Where the line containing "simp only [opcodeOf_toNat, encodeR_toNat, BitVec.toNat_ofNat]" appears, end your copy; everything from the first line of the records below up to and including it must be reproduced exactly.
*** Opening DATA UNDER STUDY ***
/-! ## The fields of an encoded word -/

@[simp] theorem opcodeOf_encodeR (funct : BitVec 6) (rs : BitVec 5) (rt : BitVec 5) (rd : BitVec 5) (sa : BitVec 5) : opcodeOf (encodeR funct rs rt rd sa) = 0#6 := by
  apply BitVec.eq_of_toNat_eq
  simp only [opcodeOf_toNat, encodeR_toNat, BitVec.toNat_ofNat]
  have := funct.isLt; have := rs.isLt; have := rt.isLt; have := rd.isLt; have := sa.isLt; omega
@[simp] theorem rsOf_encodeR (funct : BitVec 6) (rs : BitVec 5) (rt : BitVec 5) (rd : BitVec 5) (sa : BitVec 5) : rsOf (encodeR funct rs rt rd sa) = rs := by
  apply BitVec.eq_of_toNat_eq
  simp only [rsOf_toNat, encodeR_toNat]
  have := funct.isLt; have := rs.isLt; have := rt.isLt; have := rd.isLt; have := sa.isLt; omega
@[simp] theorem rtOf_encodeR (funct : BitVec 6) (rs : BitVec 5) (rt : BitVec 5) (rd : BitVec 5) (sa : BitVec 5) : rtOf (encodeR funct rs rt rd sa) = rt := by
  apply BitVec.eq_of_toNat_eq
  simp only [rtOf_toNat, encodeR_toNat]
  have := funct.isLt; have := rs.isLt; have := rt.isLt; have := rd.isLt; have := sa.isLt; omega
@[simp] theorem rdOf_encodeR (funct : BitVec 6) (rs : BitVec 5) (rt : BitVec 5) (rd : BitVec 5) (sa : BitVec 5) : rdOf (encodeR funct rs rt rd sa) = rd := by
  apply BitVec.eq_of_toNat_eq
  simp only [rdOf_toNat, encodeR_toNat]
  have := funct.isLt; have := rs.isLt; have := rt.isLt; have := rd.isLt; have := sa.isLt; omega
@[simp] theorem saOf_encodeR (funct : BitVec 6) (rs : BitVec 5) (rt : BitVec 5) (rd : BitVec 5) (sa : BitVec 5) : saOf (encodeR funct rs rt rd sa) = sa := by
  apply BitVec.eq_of_toNat_eq
  simp only [saOf_toNat, encodeR_toNat]
  have := funct.isLt; have := rs.isLt; have := rt.isLt; have := rd.isLt; have := sa.isLt; omega
@[simp] theorem functOf_encodeR (funct : BitVec 6) (rs : BitVec 5) (rt : BitVec 5) (rd : BitVec 5) (sa : BitVec 5) : functOf (encodeR funct rs rt rd sa) = funct := by
  apply BitVec.eq_of_toNat_eq
  simp only [functOf_toNat, encodeR_toNat]
  have := funct.isLt; have := rs.isLt; have := rt.isLt; have := rd.isLt; have := sa.isLt; omega
@[simp] theorem opcodeOf_encodeI (opcode : BitVec 6) (rs : BitVec 5) (rt : BitVec 5) (imm16 : BitVec 16) : opcodeOf (encodeI opcode rs rt imm16) = opcode := by
  apply BitVec.eq_of_toNat_eq
  simp only [opcodeOf_toNat, encodeI_toNat]
  have := opcode.isLt; have := rs.isLt; have := rt.isLt; have := imm16.isLt; omega
@[simp] theorem rsOf_encodeI (opcode : BitVec 6) (rs : BitVec 5) (rt : BitVec 5) (imm16 : BitVec 16) : rsOf (encodeI opcode rs rt imm16) = rs := by
  apply BitVec.eq_of_toNat_eq
  simp only [rsOf_toNat, encodeI_toNat]
  have := opcode.isLt; have := rs.isLt; have := rt.isLt; have := imm16.isLt; omega
@[simp] theorem rtOf_encodeI (opcode : BitVec 6) (rs : BitVec 5) (rt : BitVec 5) (imm16 : BitVec 16) : rtOf (encodeI opcode rs rt imm16) = rt := by
  apply BitVec.eq_of_toNat_eq
  simp only [rtOf_toNat, encodeI_toNat]
  have := opcode.isLt; have := rs.isLt; have := rt.isLt; have := imm16.isLt; omega
@[simp] theorem imm16Of_encodeI (opcode : BitVec 6) (rs : BitVec 5) (rt : BitVec 5) (imm16 : BitVec 16) : imm16Of (encodeI opcode rs rt imm16) = imm16 := by
  apply BitVec.eq_of_toNat_eq
  simp only [imm16Of_toNat, encodeI_toNat]
  have := opcode.isLt; have := rs.isLt; have := rt.isLt; have := imm16.isLt; omega
@[simp] theorem opcodeOf_encodeJ (opcode : BitVec 6) (target26 : BitVec 26) : opcodeOf (encodeJ opcode target26) = opcode := by
  apply BitVec.eq_of_toNat_eq
  simp only [opcodeOf_toNat, encodeJ_toNat]
  have := opcode.isLt; have := target26.isLt; omega
@[simp] theorem target26Of_encodeJ (opcode : BitVec 6) (target26 : BitVec 26) : target26Of (encodeJ opcode target26) = target26 := by
  apply BitVec.eq_of_toNat_eq
  simp only [target26Of_toNat, encodeJ_toNat]
  have := opcode.isLt; have := target26.isLt; omega
@[simp] theorem opcodeOf_encodeCode (funct : BitVec 6) (code : BitVec 20) : opcodeOf (encodeCode funct code) = 0#6 := by
  apply BitVec.eq_of_toNat_eq
  simp only [opcodeOf_toNat, encodeCode_toNat, BitVec.toNat_ofNat]
  have := funct.isLt; have := code.isLt; omega
@[simp] theorem codeOf_encodeCode (funct : BitVec 6) (code : BitVec 20) : codeOf (encodeCode funct code) = code := by
  apply BitVec.eq_of_toNat_eq
  simp only [codeOf_toNat, encodeCode_toNat]
  have := funct.isLt; have := code.isLt; omega
@[simp] theorem functOf_encodeCode (funct : BitVec 6) (code : BitVec 20) : functOf (encodeCode funct code) = funct := by
  apply BitVec.eq_of_toNat_eq
  simp only [functOf_toNat, encodeCode_toNat]
  have := funct.isLt; have := code.isLt; omega
@[simp] theorem opcodeOf_encodeC0 (rs : BitVec 5) (rt : BitVec 5) (rd : BitVec 5) (low11 : BitVec 11) : opcodeOf (encodeC0 rs rt rd low11) = 16#6 := by
  apply BitVec.eq_of_toNat_eq
  simp only [opcodeOf_toNat, encodeC0_toNat, BitVec.toNat_ofNat]
  have := rs.isLt; have := rt.isLt; have := rd.isLt; have := low11.isLt; omega
@[simp] theorem rsOf_encodeC0 (rs : BitVec 5) (rt : BitVec 5) (rd : BitVec 5) (low11 : BitVec 11) : rsOf (encodeC0 rs rt rd low11) = rs := by
  apply BitVec.eq_of_toNat_eq
  simp only [rsOf_toNat, encodeC0_toNat]
  have := rs.isLt; have := rt.isLt; have := rd.isLt; have := low11.isLt; omega
@[simp] theorem rtOf_encodeC0 (rs : BitVec 5) (rt : BitVec 5) (rd : BitVec 5) (low11 : BitVec 11) : rtOf (encodeC0 rs rt rd low11) = rt := by
  apply BitVec.eq_of_toNat_eq
  simp only [rtOf_toNat, encodeC0_toNat]
  have := rs.isLt; have := rt.isLt; have := rd.isLt; have := low11.isLt; omega
@[simp] theorem rdOf_encodeC0 (rs : BitVec 5) (rt : BitVec 5) (rd : BitVec 5) (low11 : BitVec 11) : rdOf (encodeC0 rs rt rd low11) = rd := by
  apply BitVec.eq_of_toNat_eq
  simp only [rdOf_toNat, encodeC0_toNat]
  have := rs.isLt; have := rt.isLt; have := rd.isLt; have := low11.isLt; omega
@[simp] theorem low11Of_encodeC0 (rs : BitVec 5) (rt : BitVec 5) (rd : BitVec 5) (low11 : BitVec 11) : low11Of (encodeC0 rs rt rd low11) = low11 := by
  apply BitVec.eq_of_toNat_eq
  simp only [low11Of_toNat, encodeC0_toNat]
  have := rs.isLt; have := rt.isLt; have := rd.isLt; have := low11.isLt; omega
@[simp] theorem opcodeOf_encodeCo (funct : BitVec 6) (co : BitVec 19) : opcodeOf (encodeCo funct co) = 16#6 := by
  apply BitVec.eq_of_toNat_eq
  simp only [opcodeOf_toNat, encodeCo_toNat, BitVec.toNat_ofNat]
  have := funct.isLt; have := co.isLt; omega
@[simp] theorem functOf_encodeCo (funct : BitVec 6) (co : BitVec 19) : functOf (encodeCo funct co) = funct := by
  apply BitVec.eq_of_toNat_eq
  simp only [functOf_toNat, encodeCo_toNat]
  have := funct.isLt; have := co.isLt; omega
@[simp] theorem coOf_encodeCo (funct : BitVec 6) (co : BitVec 19) : coOf (encodeCo funct co) = co := by
  apply BitVec.eq_of_toNat_eq
  simp only [coOf_toNat, encodeCo_toNat]
  have := funct.isLt; have := co.isLt; omega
*** Closing DATA UNDER STUDY ***
OUTPUT OF THE TASK
/-! ## The fields of an encoded word -/

@[simp] theorem opcodeOf_encodeR (funct : BitVec 6) (rs : BitVec 5) (rt : BitVec 5) (rd : BitVec 5) (sa : BitVec 5) : opcodeOf (encodeR funct rs rt rd sa) = 0#6 := by
  apply BitVec.eq_of_toNat_eq
  simp only [opcodeOf_toNat, encodeR_toNat, BitVec.toNat_ofNat]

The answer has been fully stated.